Below are the data; count the lines with the string "their" in them and give that number only.
----- TASK MATERIAL
/-! ## Searching a population (spec/44 R176, R177, spec/95 section 0) -/

/-- A full enumeration on the simulated line of a population of devices with distinct valid addresses yields exactly
their addresses, each once, in the order of their bit strings, and is then complete: the next `SEARCH_NEXT` yields
nothing. The simulated line is general knowledge G5 of the spec (log 17); the branch rule is G4 (D9). -/
def Obligations.EnumerationYieldsPopulation : Prop :=
  ∀ (population : List Device) (s0 s : State), population ≠ [] →
    (population.map Device.addr).Nodup → (∀ d ∈ population, addressValid d.addr = true) →
    exec (.searchInit false) s0 = .next s →
    AgreesWith population s (afterEnumeration population.length s) →
    (enumeration population.length s).Perm (population.map Device.addr) ∧
    (enumeration population.length s).Pairwise lineBefore ∧
    (afterEnumeration population.length s).searchComplete = true ∧
    (afterEnumeration population.length s).sHalt = false ∧
    enumeration (population.length + 1) s = enumeration population.length s

/-- With `alarm_only` the same holds of the alarmed devices, when there are any: exactly their addresses, each once, in
the order of their bit strings, the search then complete, a further `SEARCH_NEXT` yielding nothing (R146, R28). The
simulated line is general knowledge G5 of the spec (log 17); the branch rule is G4 (D9, log 16). -/
def Obligations.AlarmEnumerationYieldsAlarmedDevices : Prop :=
  ∀ (population : List Device) (s0 s : State), population.filter Device.alarmed ≠ [] →
    (population.map Device.addr).Nodup → (∀ d ∈ population, addressValid d.addr = true) →
    exec (.searchInit true) s0 = .next s →
    AgreesWith population s (afterEnumeration (population.filter Device.alarmed).length s) →
    (enumeration (population.filter Device.alarmed).length s).Perm
      ((population.filter Device.alarmed).map Device.addr) ∧
    (enumeration (population.filter Device.alarmed).length s).Pairwise lineBefore ∧
    (afterEnumeration (population.filter Device.alarmed).length s).searchComplete = true ∧
    (afterEnumeration (population.filter Device.alarmed).length s).sHalt = false ∧
    enumeration ((population.filter Device.alarmed).length + 1) s =
      enumeration (population.filter Device.alarmed).length s

/-- `READ_ROM` on the simulated line of a population: it reads the bitwise AND of their addresses, stored when valid
and otherwise reported as `CRC_MISMATCH`; with one device with a valid address it reads that address (R142, U3; the
simulated line is G5, log 17). -/
def Obligations.ReadRomReadsWiredAnd : Prop :=
  ∀ (population : List Device) (s t : State) (a : Address), population ≠ [] →
    exec .readRom s = .next t → AgreesWith population s t →
    (∀ b < 64, a.getLsbD b = population.all fun d => d.addr.getLsbD b) →
    (addressValid a = true → statusCode t.status = 0 ∧ t.addr = a) ∧
    (addressValid a = false → statusCode t.status = 5 ∧ t.addr = s.addr) ∧
    (∀ d, population = [d] → addressValid d.addr = true → t.addr = d.addr)

/-- After `SELECT` on the simulated line exactly the devices with the address in `ADDR` still participate (R35, R143;
the simulated line is G5, log 17). -/
def Obligations.SelectLeavesAddressedDevice : Prop :=
  ∀ (population : List Device) (s t : State) (l : SimLine), population ≠ [] → exec .select s = .next t →
    (SimLine.start population).run (s.newEvents t) = some l →
    statusCode t.status = 0 ∧ l.active = population.filter fun d => d.addr == s.addr

/-! ## Errors (spec/60) -/

/-- The reserved codes end in `ILLEGAL_OP` with no line action and no register changed but `STATUS.CODE` (R73, R204,
R226; decision D18). -/
def Obligations.ReservedCodesAreIllegal : Prop :=
  ∀ s : State, ∀ i ∈ [Instr.reserved0, .reservedE, .reservedF], exec i s = .next (s.setCode 6)

/-- A byte count that no command word encodes stops the model by name (the model's own, log 15). -/
def Obligations.UnencodableCountStops : Prop :=
  ∀ (s : State) (n : Nat), 255 < n → ∀ i ∈ [Instr.writeBytes n, .readBytes n, .crc8 n],
    exec i s = .fault (.countOutOfRange n)

/-- Errors are precise: the trace of an operation holds no failed action but possibly its last, and it ends with one
exactly when the operation ended in `LINE_FAULT` (R110, R221, R227, R228). -/
def Obligations.LineFaultEndsOperationAtOnce : Prop :=
  ∀ (i : Instr) (s t : State), exec i s = .next t →
    ∃ es, t.trace = s.trace ++ es ∧ (∀ e ∈ es.dropLast, e.isFailed = false) ∧
      (statusCode t.status = 1 ↔ ∃ e, es.getLast? = some e ∧ e.isFailed = true)

/-- Every operation that does not end in `LINE_FAULT` leaves `OE` at 0 (R21 and R38 for `OK`, R227 for the other kinds):
whatever `OE` was before, but for `ILLEGAL_OP`, which leaves it as it was (R73), 0 as before every operation (log 3).
From a released line every operation leaves it released, the real output too, unless its last action is a `DriveLow` or
a `Release` that failed: so after every error but `LINE_FAULT`, and after a failing `Sample` (R221; decision D16). The
real output as a state of its own is the model's (log 3). -/
def Obligations.LineReleasedUnlessFault : Prop :=
  ∀ (i : Instr) (s t : State), exec i s = .next t →
    (s.oe = false → statusCode t.status ≠ 1 → t.oe = false) ∧
    (statusCode t.status ≠ 1 → statusCode t.status ≠ 6 → t.oe = false) ∧
    (statusCode t.status = 6 → t.oe = s.oe) ∧
    (s.Released → statusCode t.status ≠ 1 → t.Released) ∧
    (s.Released → ¬t.Released → (s.newEvents t).getLast? = some (.failed .driveLow) ∨
      (s.newEvents t).getLast? = some (.failed .release))

/-- While OWM's own output is left driving the line, every operation with a Reset ends in `BUS_NOT_HIGH` or
`LINE_FAULT`, never driving or releasing the line, so that every later one does too until the platform recovers (R21,
R221; decision D16); `OE` is then 0 after `BUS_NOT_HIGH` (R227), and as it was after a failing `Sample` (R221). An
operation without line action does not release the line either. That the platform does not recover within an operation
is the model's choice (log 3); so are the five frames at the ROM command sequencer's own port (log 10, 11). -/
def Obligations.DrivenLineDefeatsEveryReset : Prop :=
  ∀ (s t : State), s.outputLow = true →
    (∀ i ∈ [Instr.reset, .select, .skipSelect, .readRom, .romRead, .romMatch, .romSkip, .romSearch, .romAlarmSearch],
      exec i s = .next t →
      ((statusCode t.status = 1 ∧ t.oe = s.oe) ∨ (statusCode t.status = 2 ∧ t.oe = false)) ∧ t.outputLow = true) ∧
    (∀ alarm, RunsPass s alarm → exec .searchNext s = .next t →
      ((statusCode t.status = 1 ∧ t.oe = s.oe) ∨ (statusCode t.status = 2 ∧ t.oe = false)) ∧ t.outputLow = true ∧
        t.sHalt = true) ∧
    (∀ i, exec i s = .next t → t.trace = s.trace → t.outputLow = true)

/-- `STATUS.CODE` is not sticky: what an operation does does not depend on the code the previous one left (R205,
R230). -/
def Obligations.CodeIsNotSticky : Prop :=
  ∀ (i : Instr) (s : State) (c : BitVec 3), exec i (s.setCode c) = exec i s

/-! ## Frames (spec/10 R29, R32, spec/45 R205) -/

/-- Operations that store nothing and do not Reset: only `OE`, the line output, `STATUS.CODE`, the line record and the
answers taken change; no register, no byte of `BUF`, no flag does (R192, R194, R196, R204). -/
def Obligations.WritingOperationsFrame : Prop :=
  ∀ (s t : State) (i : Instr),
    ((∃ b, i = .writeBit b) ∨ (∃ v, i = .writeByte v) ∨ (∃ n, i = .writeBytes n) ∨
      i ∈ [Instr.reserved0, .reservedE, .reservedF]) →
    exec i s = .next t →
    t.addr = s.addr ∧ t.data = s.data ∧ (∀ k, t.bufByte k = s.bufByte k) ∧ t.sAddr = s.sAddr ∧ t.sLd = s.sLd ∧
    t.sFirst = s.sFirst ∧ t.sAlarm = s.sAlarm ∧ t.sHalt = s.sHalt ∧ t.inputs = s.inputs ∧ t.resets = s.resets ∧
    statusPresence t.status = statusPresence s.status ∧ statusFound t.status = statusFound s.status ∧
    statusReserved t.status = statusReserved s.status

/-- Operations that Reset and store nothing: as above, but `PRESENCE` may change (R191, R198, R199). The frames at the
sequencer's own port are the model's (log 10, 11); those of a search write nothing of the Search State and no bit of
the iterator (R20, R171). -/
def Obligations.ResettingOperationsFrame : Prop :=
  ∀ (s t : State), ∀ i ∈ [Instr.reset, .select, .skipSelect, .romMatch, .romSkip, .romSearch, .romAlarmSearch],
    exec i s = .next t →
    t.addr = s.addr ∧ t.data = s.data ∧ (∀ k, t.bufByte k = s.bufByte k) ∧ t.sAddr = s.sAddr ∧ t.sLd = s.sLd ∧
    t.sFirst = s.sFirst ∧ t.sAlarm = s.sAlarm ∧ t.sHalt = s.sHalt ∧ t.inputs = s.inputs ∧ t.resets = s.resets ∧
    statusFound t.status = statusFound s.status ∧ statusReserved t.status = statusReserved s.status
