-- ==== Sys2Proof/Laws/Proc.lean ====
section
/-! SUPPORT. Rules for procedures: how they compose, a relation every action keeps, and pre- and postconditions. -/

namespace Sys2Proof.Machine

variable {α β ι : Type}

@[simp] theorem Res.state_done (a : α) (s : State) : (Res.done a s).state = s := rfl
@[simp] theorem Res.state_raised (e : ErrorKind) (s : State) : (Res.raised (α := α) e s).state = s := rfl

namespace Proc

@[simp] theorem pure_apply (a : α) (s : State) : pure a s = .done a s := rfl
@[simp] theorem raise_apply (e : ErrorKind) (s : State) : raise (α := α) e s = .raised e s := rfl
@[simp] theorem update_apply (g : State → State) (s : State) : update g s = .done () (g s) := rfl

theorem andThen_done {p : Proc α} {f : α → Proc β} {s t : State} {a : α} (h : p s = .done a t) :
    p.andThen f s = f a t := by simp [andThen, h]

theorem andThen_raised {p : Proc α} {f : α → Proc β} {s t : State} {e : ErrorKind} (h : p s = .raised e t) :
    p.andThen f s = .raised e t := by simp [andThen, h]

theorem onRaise_done {p : Proc α} {g : State → State} {s t : State} {a : α} (h : p s = .done a t) :
    p.onRaise g s = .done a t := by simp [onRaise, h]

theorem onRaise_raised {p : Proc α} {g : State → State} {s t : State} {e : ErrorKind} (h : p s = .raised e t) :
    p.onRaise g s = .raised e (g t) := by simp [onRaise, h]

@[simp] theorem fold_nil (f : β → ι → Proc β) (b : β) (s : State) : fold f b [] s = .done b s := rfl
@[simp] theorem forEach_nil (f : ι → Proc Unit) (s : State) : forEach f [] s = .done () s := rfl

theorem andThen_assoc {γ : Type} (p : Proc α) (f : α → Proc β) (g : β → Proc γ) :
    (p.andThen f).andThen g = p.andThen fun a => (f a).andThen g := by
  funext s
  cases h : p s <;> simp [andThen, h]

theorem fold_append (f : β → ι → Proc β) (b : β) (xs ys : List ι) :
    fold f b (xs ++ ys) = (fold f b xs).andThen fun b' => fold f b' ys := by
  induction xs generalizing b with
  | nil => rfl
  | cons x xs ih =>
    show (f b x).andThen (fun b' => fold f b' (xs ++ ys)) = _
    simp only [ih]
    exact (andThen_assoc _ _ _).symm

/-- A loop without a result is the loop whose result carries nothing. -/
theorem forEach_eq_fold (f : ι → Proc Unit) (xs : List ι) : forEach f xs = fold (fun _ x => f x) () xs := by
  induction xs with
  | nil => rfl
  | cons x xs ih => simp only [forEach, fold, ih]

theorem forEach_append (f : ι → Proc Unit) (xs ys : List ι) :
    forEach f (xs ++ ys) = (forEach f xs).andThen fun _ => forEach f ys := by
  simp only [forEach_eq_fold, fold_append]

/-! ## A relation between the state before and after -/

/-- However `p` ends, the state it leaves is related to the one it began in. -/
def Keeps (R : State → State → Prop) (p : Proc α) : Prop := ∀ s, R s (p s).state

section keeps

variable {R : State → State → Prop}

theorem keeps_pure (refl : ∀ s, R s s) (a : α) : Keeps R (pure a) := fun s => refl s

theorem keeps_raise (refl : ∀ s, R s s) (e : ErrorKind) : Keeps R (raise (α := α) e) := fun s => refl s

theorem keeps_andThen (trans : ∀ s t u, R s t → R t u → R s u) {p : Proc α} {f : α → Proc β}
    (hp : Keeps R p) (hf : ∀ a, Keeps R (f a)) : Keeps R (p.andThen f) := by
  intro s
  have h1 := hp s
  cases h : p s with
  | done a t =>
    rw [h] at h1
    rw [andThen_done h]
    exact trans _ _ _ h1 (hf a t)
  | raised e t =>
    rw [h] at h1
    rw [andThen_raised h]
    exact h1

theorem keeps_fold (refl : ∀ s, R s s) (trans : ∀ s t u, R s t → R t u → R s u) {f : β → ι → Proc β}
    {xs : List ι} (hf : ∀ b, ∀ x ∈ xs, Keeps R (f b x)) (b : β) : Keeps R (fold f b xs) := by
  induction xs generalizing b with
  | nil => exact keeps_pure refl b
  | cons x xs ih =>
    exact keeps_andThen trans (hf b x (List.mem_cons_self ..))
      fun b' => ih (fun b'' y hy => hf b'' y (List.mem_cons_of_mem x hy)) b'

theorem keeps_forEach (refl : ∀ s, R s s) (trans : ∀ s t u, R s t → R t u → R s u) {f : ι → Proc Unit}
    {xs : List ι} (hf : ∀ x ∈ xs, Keeps R (f x)) : Keeps R (forEach f xs) := by
  rw [forEach_eq_fold]
  exact keeps_fold refl trans (fun _ x hx => hf x hx) ()

theorem keeps_onRaise (trans : ∀ s t u, R s t → R t u → R s u) {p : Proc α} {g : State → State}
    (hp : Keeps R p) (hg : ∀ s, R s (g s)) : Keeps R (p.onRaise g) := by
  intro s
  have h1 := hp s
  cases h : p s with
  | done a t =>
    rw [h] at h1
    rw [onRaise_done h]
    exact h1
  | raised e t =>
    rw [h] at h1
    rw [onRaise_raised h]
    exact trans _ _ _ h1 (hg t)

end keeps

/-! ## Pre- and postconditions -/

/-- From a state with `P`, `p` ends with a result and `Q`, or raises with `E`. -/
def Spec (P : State → Prop) (p : Proc α) (Q : α → State → Prop) (E : ErrorKind → State → Prop) : Prop :=
  ∀ s, P s → match p s with
    | .done a t => Q a t
    | .raised e t => E e t

section spec

variable {P : State → Prop} {Q : α → State → Prop} {E : ErrorKind → State → Prop}

theorem spec_done {p : Proc α} (h : Spec P p Q E) {s t : State} {a : α} (hs : P s) (hp : p s = .done a t) :
    Q a t := by
  have := h s hs
  rwa [hp] at this

theorem spec_raised {p : Proc α} (h : Spec P p Q E) {s t : State} {e : ErrorKind} (hs : P s)
    (hp : p s = .raised e t) : E e t := by
  have := h s hs
  rwa [hp] at this

theorem spec_weaken {p : Proc α} {P' : State → Prop} {Q' : α → State → Prop} {E' : ErrorKind → State → Prop}
    (h : Spec P p Q E) (hP : ∀ s, P' s → P s) (hQ : ∀ a s, Q a s → Q' a s) (hE : ∀ e s, E e s → E' e s) :
    Spec P' p Q' E' := by
  intro s hs
  have h1 := h s (hP s hs)
  cases hp : p s with
  | done a t =>
    rw [hp] at h1
    exact hQ a t h1
  | raised e t =>
    rw [hp] at h1
    exact hE e t h1

theorem spec_pure (a : α) : Spec (Q a) (pure a) Q E := fun _ hs => hs

theorem spec_raise (e : ErrorKind) : Spec (E e) (raise (α := α) e) Q E := fun _ hs => hs

theorem spec_update {g : State → State} {Q : Unit → State → Prop} :
    Spec (fun s => Q () (g s)) (update g) Q E := fun _ hs => hs

theorem spec_andThen {p : Proc α} {f : α → Proc β} {R : β → State → Prop} (hp : Spec P p Q E)
    (hf : ∀ a, Spec (Q a) (f a) R E) : Spec P (p.andThen f) R E := by
  intro s hs
  have h1 := hp s hs
  cases h : p s with
  | done a t =>
    rw [h] at h1
    rw [andThen_done h]
    exact hf a t h1
  | raised e t =>
    rw [h] at h1
    rw [andThen_raised h]
    exact h1

theorem spec_fold {f : β → ι → Proc β} {I : β → State → Prop} {xs : List ι}
    (hf : ∀ b, ∀ x ∈ xs, Spec (I b) (f b x) I E) (b : β) : Spec (I b) (fold f b xs) I E := by
  induction xs generalizing b with
  | nil => exact spec_pure b
  | cons x xs ih =>
    exact spec_andThen (hf b x (List.mem_cons_self ..))
      fun b' => ih (fun b'' y hy => hf b'' y (List.mem_cons_of_mem x hy)) b'

theorem spec_forEach {f : ι → Proc Unit} {I : State → Prop} {xs : List ι}
    (hf : ∀ x ∈ xs, Spec I (f x) (fun _ => I) E) : Spec I (forEach f xs) (fun _ => I) E := by
  rw [forEach_eq_fold]
  exact spec_fold (I := fun _ => I) (fun _ x hx => hf x hx) ()

theorem spec_onRaise {p : Proc α} {g : State → State} (h : Spec P p Q fun e s => E e (g s)) :
    Spec P (p.onRaise g) Q E := by
  intro s hs
  have h1 := h s hs
  cases hp : p s with
  | done a t =>
    rw [hp] at h1
    rw [onRaise_done hp]
    exact h1
  | raised e t =>
    rw [hp] at h1
    rw [onRaise_raised hp]
    exact h1

end spec

end Proc

end Sys2Proof.Machine
end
----------
RESPONSE TO THE TASK
4